**TASK INSTRUCTIONS:** Please write out each entry below exactly as it appears.

**PROVIDED INFORMATION:**
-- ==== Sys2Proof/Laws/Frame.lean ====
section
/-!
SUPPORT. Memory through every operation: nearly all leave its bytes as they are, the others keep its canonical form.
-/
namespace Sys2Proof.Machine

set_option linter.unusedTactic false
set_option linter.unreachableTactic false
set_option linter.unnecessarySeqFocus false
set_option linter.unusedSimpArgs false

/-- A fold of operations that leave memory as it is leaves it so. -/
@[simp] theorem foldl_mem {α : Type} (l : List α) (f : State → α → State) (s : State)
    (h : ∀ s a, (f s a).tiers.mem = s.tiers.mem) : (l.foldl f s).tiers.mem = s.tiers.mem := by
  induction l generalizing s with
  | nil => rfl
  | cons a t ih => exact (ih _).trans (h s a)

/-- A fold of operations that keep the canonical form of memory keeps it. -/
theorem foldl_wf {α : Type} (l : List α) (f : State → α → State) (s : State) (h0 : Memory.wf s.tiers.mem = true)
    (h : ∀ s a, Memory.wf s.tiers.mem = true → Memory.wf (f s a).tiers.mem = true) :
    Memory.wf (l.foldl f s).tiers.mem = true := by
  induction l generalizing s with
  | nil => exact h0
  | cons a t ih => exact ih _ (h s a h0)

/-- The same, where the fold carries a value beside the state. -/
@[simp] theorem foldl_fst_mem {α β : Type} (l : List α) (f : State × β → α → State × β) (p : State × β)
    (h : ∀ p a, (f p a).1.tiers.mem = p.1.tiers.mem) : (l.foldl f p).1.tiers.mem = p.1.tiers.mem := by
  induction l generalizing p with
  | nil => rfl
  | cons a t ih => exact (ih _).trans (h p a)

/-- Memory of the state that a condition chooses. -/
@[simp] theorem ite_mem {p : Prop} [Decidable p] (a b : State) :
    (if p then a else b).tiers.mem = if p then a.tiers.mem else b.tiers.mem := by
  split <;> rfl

**TASK RESPONSE:**
-- ==== Sys2Proof/Laws/Frame.lean ====
section
/-!
SUPPORT. Memory through every operation: nearly all leave its bytes as they are, the others keep its canonical form.
-/
namespace Sys2Proof.Machine

set_option linter.unusedTactic false
set_option linter.unreachableTactic false
set_option linter.unnecessarySeqFocus false
set_option linter.unusedSimpArgs false

/-- A fold of operations that leave memory as it is leaves it so. -/
@[simp] theorem foldl_mem {α : Type} (l : List α) (f : State → α → State) (s : State)
    (h : ∀ s a, (f s a).tiers.mem = s.tiers.mem) : (l.foldl f s).tiers.mem = s.tiers.mem := by
  induction l generalizing s with
  | nil => rfl
  | cons a t ih => exact (ih _).trans (h s a)

/-- A fold of operations that keep the canonical form of memory keeps it. -/
theorem foldl_wf {α : Type} (l : List α) (f : State → α → State) (s : State) (h0 : Memory.wf s.tiers.mem = true)
    (h : ∀ s a, Memory.wf s.tiers.mem = true → Memory.wf (f s a).tiers.mem = true) :
    Memory.wf (l.foldl f s).tiers.mem = true := by
  induction l generalizing s with
  | nil => exact h0
  | cons a t ih => exact ih _ (h s a h0)

/-- The same, where the fold carries a value beside the state. -/
@[simp] theorem foldl_fst_mem {α β : Type} (l : List α) (f : State × β → α → State × β) (p : State × β)
    (h : ∀ p a, (f p a).1.tiers.mem = p.1.tiers.mem) : (l.foldl f p).1.tiers.mem = p.1.tiers.mem := by
  induction l generalizing p with
  | nil => rfl
  | cons a t ih => exact (ih _).trans (h p a)

/-- Memory of the state that a condition chooses. -/
@[simp] theorem ite_mem {p : Prop} [Decidable p] (a b : State) :
    (if p then a else b).tiers.mem = if p then a.tiers.mem else b.tiers.mem := by
  split <;> rfl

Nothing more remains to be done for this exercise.